theorem abort (e : Err) : Keeps P (abort e) :=
  Keeps.bind h.ringTeardown fun _ => Keeps.bind (h.call _) fun _ => Keeps.bind (Keeps.upd fun s hs => h.ctx s _ hs)
    fun _ => Keeps.bind (h.leaveBringUp _) fun _ => Keeps.pure

theorem bu1 : Keeps P bu1 := by
  refine Keeps.bind Keeps.here fun s => Keeps.ite (Keeps.bind (Keeps.upd fun s hs => h.bring s _ hs) fun _ => h.goTo _)
    (Keeps.bind (h.ask _ _ _ _) fun f => ?_)
  cases f with
  | none => exact h.failEarly _
  | some m => exact Keeps.bind (Keeps.upd fun s hs => h.bring s _ hs) fun _ => h.goTo _

theorem bu2 : Keeps P bu2 :=
  Keeps.bind (h.ask _ _ _ _) fun _ => Keeps.ite
    (Keeps.bind (Keeps.upd fun s hs => h.ctx s _ hs) fun _ => Keeps.bind Keeps.here fun _ =>
      Keeps.bind (h.ringInit _ _) fun _ => Keeps.ite (h.goTo _) (h.abort _))
    (h.failEarly _)

theorem bu3 : Keeps P bu3 :=
  Keeps.bind Keeps.here fun _ => Keeps.ite (h.abort _)
    (Keeps.bind (h.ask _ _ _ _) fun _ => Keeps.ite (h.goTo _) (h.abort _))

theorem bu4 : Keeps P bu4 := by
  refine Keeps.bind (h.ask _ _ _ _) fun m => ?_
  cases m with
  | none => exact h.abort _
  | some r => exact Keeps.bind (Keeps.upd fun s hs => h.ctx s _ hs) fun _ => h.goTo _

theorem bu5 : Keeps P bu5 :=
  Keeps.bind Keeps.here fun _ => Keeps.bind (h.macCoreInit _ _ _ _) fun _ => Keeps.ite (h.goTo _)
    (Keeps.bind (h.leaveBringUp _) fun _ => Keeps.pure)

theorem bu6 : Keeps P bu6 :=
  Keeps.bind Keeps.here fun _ => Keeps.bind (h.setPromisc _) fun _ => h.goTo _

theorem bu7 : Keeps P bu7 := by
  refine Keeps.bind Keeps.here fun _ => Keeps.ite (h.abort _)
    (Keeps.bind (h.ask _ _ _ _) fun _ => Keeps.ite (Keeps.bind (h.ask _ _ _ _) fun p => ?_) (h.abort _))
  cases p with
  | none => exact h.abort _
  | some phy => exact Keeps.bind (Keeps.upd fun s hs => h.bring s _ hs) fun _ => h.goTo _

theorem bu8 : Keeps P bu8 := by
  refine Keeps.bind Keeps.here fun _ => Keeps.bind (h.ask _ _ _ _) fun _ => Keeps.ite
    (Keeps.bind (h.askPhyStartup _) fun r => ?_) (h.abort _)
  cases r with
  | none => exact h.abort _
  | some r => exact Keeps.bind (Keeps.upd fun s hs => h.link s _ hs) fun _ => h.goTo _

theorem bu9 : Keeps P bu9 :=
  Keeps.bind Keeps.here fun _ => Keeps.bind (h.setSpeedDuplex _ _) fun _ => h.goTo _

theorem bu10 : Keeps P bu10 :=
  Keeps.bind h.macEnable fun _ => Keeps.bind h.fillRx fun _ => Keeps.bind Keeps.here fun _ =>
    Keeps.bind (h.setEventMask _) fun _ => h.goTo _

theorem buStep (k : Nat) : Keeps P (buStep k) := by
  unfold Machine.buStep
  split
  · exact h.bu1
  · exact h.bu2
  · exact h.bu3
  · exact h.bu4
  · exact h.bu5
  · exact h.bu6
  · exact h.bu7
  · exact h.bu8
  · exact h.bu9
  · exact h.bu10
  · exact Keeps.pure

- Work order: The answer consists of every line above in which the word "cases" occurs.

- Solution to this problem:
  cases f with
  cases m with
  cases p with
  cases r with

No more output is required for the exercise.